What the task requires
Scan the lines below; pull out those with "codes".

Recorded data

/-- A FIRE line's change to ACTIVE with the latch clear sets it with FIRE_ON (R15), and every block acts at that moment:
a handover in progress completes with HANDOVER_DONE and the fire flag, and its releases (R83, R80; in ascending lock
number, the model's choice, log 33), every enabled zone stands at 100 (R97), every test ends (R157), every HEATER and
CURTAIN output goes OFF ignoring its hold, its last off time stamped even where it was OFF (the model's reading, log
20), its grant lapsed and forced FIRE unless STOP already (R151); under the fan action OFF every FAN output as well, and
under EXHAUST while RUNNING every fan stage of every enabled zone is requested at tier 0 and granted, an output that was
OFF going ON whatever its hold (R126, R149). Nothing else changes. -/
def Obligations.FireLineSetsFireMode : Prop :=
  ∀ (s : State) (l : Fin 64) (a : Nat), s.Sized → (s.line l).inForce.enable = true → (s.line l).inForce.role = .fire →
    (s.line l).active = false → logicalLevel (s.line l).inForce.polarity (s.line l).raw = true →
    (s.line l).timer = some a → a + (s.line l).inForce.debounce ≤ s.now → s.fire = false →
    let c := (s.line l).inForce
    let fires := c.trigger ≠ .toInactive
    let exhausts := s.site.fireFan = .exhaust ∧ s.runMode = .running
    let first : List (EventKind × Nat × Nat) :=
      (if fires ∧ (s.line l).pending = false ∧ c.masked = false then [(EventKind.lineTrigger, (l : Nat), 1)] else []) ++
        [(EventKind.fireOn, (l : Nat), 0)]
    ∃ t, exec (.debouncedChange l) s = .next t ∧ t.fire = true ∧
      t = { s with fire := true, lines := t.lines, programme := t.programme, doors := t.doors, locks := t.locks,
                   zones := t.zones, outputs := t.outputs, link := t.link } ∧
      t.lines = s.lines.set l { s.line l with
        active := true, timer := none, trigger := c.trigger, pending := (s.line l).pending || decide fires } ∧
      (∀ h, s.programme = .handover h → t.programme = .current h.incoming ∧ t.doors = s.shiftReset ∧
        t.locks = s.unflagged ∧
        t.link = (s.raises (first ++ (.handoverDone, h.incoming, h.elapsed + 0x8000) :: s.handoverReleases)).link) ∧
      (s.settled → t.programme = s.programme ∧ t.doors = s.doors ∧ t.locks = s.locks ∧
        t.link = (s.raises first).link) ∧
      (∀ z < 16, let r := s.zone z
        t.zone z = { r with
          light := if s.enabled z = true then
              { r.light with present := 100, granted := if s.runMode = .running then r.light.granted else 100 }
            else r.light
          heat := { r.heat with units := 0 }
          vent := { r.vent with stages := if s.site.fireFan = .off then 0
            else if exhausts ∧ s.enabled z = true then s.fanStages z else r.vent.stages } }) ∧
      (∀ o < 40, (t.out o).testEnd = none) ∧
      (∀ o < 40, ((s.outCfg o).function = .heater ∨ (s.outCfg o).function = .curtain ∨
          ((s.outCfg o).function = .fan ∧ s.site.fireFan = .off)) →
        t.out o = { s.out o with
          testEnd := none, drive := false, lastOff := some s.now, request := none, grant := .none
          hold := if (s.outCfg o).minOff = 0 then .none else .minOff
          forced := if (s.out o).forced = .stop then .stop else .fire }) ∧
      (∀ o < 40, ∀ z u, (s.outCfg o).ref = .zone z u → exhausts → s.enabled z = true → (s.outCfg o).function = .fan →
        1 ≤ u → u ≤ s.fanStages z →
        t.out o = ((s.out o).untested s.now (s.outCfg o)).asked s.now (s.outCfg o) (some 0)) ∧
      (∀ o < 40, (s.outCfg o).function = .fan → s.site.fireFan = .exhaust →
        (s.runMode = .stopped ∨ ∀ z u, (s.outCfg o).ref = .zone z u → ¬(s.enabled z = true ∧ 1 ≤ u ∧ u ≤ s.fanStages z)) →
        t.out o = (s.out o).untested s.now (s.outCfg o)) ∧
      (∀ o < 40, s.isLoad o = false → t.out o = { s.out o with testEnd := none })

/-- FIRE RESET (R17), row by row: WRONG_PORT, BAD_LENGTH, FIRE_ACTIVE while a FIRE line is ACTIVE, OK without effect with
the latch clear, and otherwise the latch cleared with FIRE_RESET of subject 0 and value 0. What returns with it: forced
FIRE becomes NONE (R151); while RUNNING each enabled zone's fan request becomes its stages 1 to a' at tier 0, granted as
they arise (R126), while a stage above a' loses its grant and goes OFF unless its MIN_ON runs (R144, R149); and while
STOPPED every enabled zone's level the stopped light level (R99). Nothing else changes. -/
def Obligations.FireResetClearsTheLatch : Prop :=
  ∀ (s : State) (b : List Byte),
    let lineActive := ∃ l < 64, (s.line l).inForce.enable = true ∧ (s.line l).inForce.role = .fire ∧
      (s.line l).active = true
    (s.takes .supervisor b →
      exec (.fireReset .supervisor b) s = .next (s.refused .supervisor .fireReset .wrongPort)) ∧
    (s.takes .panel b →
      (b ≠ [] → exec (.fireReset .panel b) s = .next (s.refused .panel .fireReset .badLength)) ∧
      (b = [] → lineActive → exec (.fireReset .panel b) s = .next (s.refused .panel .fireReset .fireActive)) ∧
      (b = [] → ¬lineActive → s.fire = false →
        exec (.fireReset .panel b) s = s.replies .panel .fireReset .ok [] (s.framed .panel)) ∧
      (b = [] → ¬lineActive → s.fire = true → s.Sized → ∃ t,
        let stage := fun o z u => (s.outCfg o).function = .fan ∧ s.enabled z = true ∧ 1 ≤ u ∧ u ≤ s.fanStages z
        let unforced := fun o : Nat => if (s.out o).forced = .fire then Forced.none else (s.out o).forced
        exec (.fireReset .panel b) s = s.replies .panel .fireReset .ok [] t ∧ t.fire = false ∧
        t = { (s.framed .panel).raises [(.fireReset, 0, 0)] with
                fire := false, outputs := t.outputs, zones := t.zones } ∧
        (∀ o < 40, (t.out o).forced = unforced o) ∧
        (∀ o < 40, (s.runMode = .stopped ∨ ∀ z u, (s.outCfg o).ref = .zone z u → ¬stage o z u) →
          t.out o = { s.out o with forced := unforced o }) ∧
        (∀ o < 40, ∀ z u, (s.outCfg o).ref = .zone z u → s.runMode = .running → stage o z u →
          t.out o = OutputRec.asked s.now (s.outCfg o) (if u ≤ (s.zone z).vent.credited then some 0 else none)
            { s.out o with forced := unforced o }) ∧
        (∀ z < 16, let r := s.zone z
          t.zone z = if s.enabled z = false then r
            else if s.runMode = .running then { r with vent := { r.vent with stages := r.vent.credited } }
            else { r with light :=
              { r.light with present := s.site.stoppedLevel, granted := s.site.stoppedLevel } })))

/-- The held-open check (R13): every door that is OPEN or HELD_OPEN counts one open second, saturating, and a door OPEN
for its zone's held-open threshold becomes HELD_OPEN with DOOR_HELD_OPEN; no other door changes, in either run mode.
Several DOOR_HELD_OPEN are raised in ascending door number (the model's choice, log 33). -/
def Obligations.HeldOpenCheckCountsOpenSeconds : Prop :=
  ∀ s : State, s.Sized →
    let held := fun d => (s.door d).state == .opened &&
      decide ((s.door d).since + 100 * (s.zoneCfg (s.doorCfg d).zone).heldOpen ≤ s.now)
    exec .heldOpenCheck s = .next
      { s.raises (((List.range 48).filter held).map fun d => (.doorHeldOpen, d, (s.doorCfg d).zone)) with
          doors := s.doors.mapIdx fun d r =>
            if r.state = .opened ∨ r.state = .heldOpen then
              { r with openSeconds := min 65535 (r.openSeconds + 1), state := if held d = true then .heldOpen else r.state }
            else r }

/-! ### Measurement channels -/

/-- The conversion (R23) is the straight line through the two calibration points, its quotient truncated toward zero,
clamped to the range of the role. The channel sample (R21 to R27) of every channel: the code is recorded; a valid sample
joins a GOOD channel's history of four and their truncated mean is the value, and restarts a HELD or LOST channel with
the one value; an invalid sample makes a GOOD channel HELD, leaves a HELD one until its hold time has passed and then
LOST, its history emptied and its value 0; a channel that a write restarted takes its sample as power-on does, GOOD with
the one value or LOST; and a channel whose role is NONE keeps the code and nothing else. Each loss raises CHANNEL_LOST
and each recovery from LOST CHANNEL_RECOVERED, in channel order (the model's choice, log 33). The hold-time row, taken
apart from a sample, takes the same loss (the model's reading, log 5). -/
def Obligations.ChannelSampleJudgesEveryChannel : Prop :=
  (∀ (k : ChannelConfig) (code : Nat), k.codeLo < k.codeHi →
    let line := k.valueLo + (((code : Int) - k.codeLo) * (k.valueHi - k.valueLo)).tdiv ((k.codeHi : Int) - k.codeLo)
    (k.role = .zoneTemp ∨ k.role = .outdoorTemp → convert k code = max (-400) (min 600 line)) ∧
    (k.role = .air → convert k code = max 0 (min 1000 line)) ∧
    (k.role = .daylight → convert k code = max 0 (min 20000 line))) ∧
  (∀ (s : State) (codes : List (BitVec 12)), s.Sized →
    let code := fun c => (codes.getD c 0).toNat
    let used := fun c => (s.chanCfg c).role ≠ .unused
    let fresh := fun c => (s.chan c).fresh = true
    let valid := fun c => 16 ≤ code c ∧ code c ≤ 4079 ∧ (s.chanCfg c).codeLo < (s.chanCfg c).codeHi
    let value := fun c => convert (s.chanCfg c) (code c)
    let lost := fun c => used c ∧ ¬valid c ∧ (fresh c ∨ ((s.chan c).quality = .held ∧
      (s.chan c).invalidSince + 100 * (s.chanCfg c).hold ≤ s.now))
    let recovered := fun c => used c ∧ valid c ∧ ¬fresh c ∧ (s.chan c).quality = .lost
    let zoneOf := fun c =>
      if (s.chanCfg c).role = .zoneTemp ∨ (s.chanCfg c).role = .air then (s.chanCfg c).zone else 0xFFFF
    ∃ t, exec (.channelSample codes) s = .next t ∧
      t = { s.raises ((List.range 24).flatMap fun c =>
              if lost c then [(.channelLost, c, zoneOf c)]
              else if recovered c then [(.channelRecovered, c, (BitVec.ofInt 16 (value c)).toNat)] else []) with
              pins := { s.pins with codes := codes }, channels := t.channels } ∧
      ∀ c < 24,
        let r := s.chan c
        let history := (if r.history.length < 4 then r.history else r.history.drop (r.history.length - 3)) ++ [value c]
        (¬used c → t.chan c = { r with code := code c, history := [], value := 0, quality := .lost, fresh := false }) ∧
        (used c → valid c → ¬fresh c → r.quality = .good →
          t.chan c = { r with code := code c, history := history, value := history.sum.tdiv history.length }) ∧
        (used c → valid c → (fresh c ∨ r.quality ≠ .good) →
          t.chan c = { r with code := code c, history := [value c], value := value c, quality := .good, fresh := false }) ∧
        (used c → ¬valid c → ¬fresh c → r.quality = .good →
          t.chan c = { r with code := code c, quality := .held, invalidSince := s.now }) ∧
        (used c → ¬valid c → ¬fresh c → r.quality ≠ .good → ¬lost c → t.chan c = { r with code := code c }) ∧
        (lost c → t.chan c = { r with code := code c, history := [], value := 0, quality := .lost, fresh := false })) ∧
  (∀ (s : State) (c : Fin 24), s.Sized → (s.chanCfg c).role ≠ .unused → (s.chan c).fresh = false →
    (s.chan c).quality = .held →
    (s.now < (s.chan c).invalidSince + 100 * (s.chanCfg c).hold → exec (.channelHoldExpiry c) s = .next s) ∧
    ((s.chan c).invalidSince + 100 * (s.chanCfg c).hold ≤ s.now → exec (.channelHoldExpiry c) s = .next
      { s.raises [(.channelLost, c,
          if (s.chanCfg c).role = .zoneTemp ∨ (s.chanCfg c).role = .air then (s.chanCfg c).zone else 0xFFFF)] with
          channels := s.channels.set c { s.chan c with history := [], value := 0, quality := .lost } }))

/-- CALIBRATE (R28): the refusals in their order, and the two points replaced and the history emptied, the value, quality
and invalid since left as they stand. -/
def Obligations.CalibrateReplacesThePoints : Prop :=
  ∀ (s : State) (p : Port) (b : List Byte), s.takes p b →
    (s.authority.holder ≠ some p → exec (.calibrate p b) s = .next (s.refused p .calibrate .notHolder)) ∧
    (s.authority.holder = some p →
      (b.length ≠ 9 → exec (.calibrate p b) s = .next (s.refused p .calibrate .badLength)) ∧
      (∀ c lh ll vh vl hh hl wh wl : Byte, b = [c, lh, ll, vh, vl, hh, hl, wh, wl] →
        let lo := 256 * lh.toNat + ll.toNat
        let hi := 256 * hh.toNat + hl.toNat
        ((23 < c.toNat ∨ 4095 < lo ∨ 4095 < hi ∨ hi ≤ lo) →
          exec (.calibrate p b) s = .next (s.refused p .calibrate .badReference)) ∧
        (c.toNat ≤ 23 → lo < hi → hi ≤ 4095 →
          exec (.calibrate p b) s = s.replies p .calibrate .ok []
            { s.framed p with
                settings := { s.settings with channels := s.settings.channels.modify c.toNat fun r =>
                  { r with codeLo := lo, valueLo := (vh ++ vl).toInt, codeHi := hi, valueHi := (wh ++ wl).toInt } }
                channels := s.channels.modify c.toNat fun r => { r with history := [] } })))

Exercise output
  (∀ (s : State) (codes : List (BitVec 12)), s.Sized →
    let code := fun c => (codes.getD c 0).toNat
    ∃ t, exec (.channelSample codes) s = .next t ∧
              pins := { s.pins with codes := codes }, channels := t.channels } ∧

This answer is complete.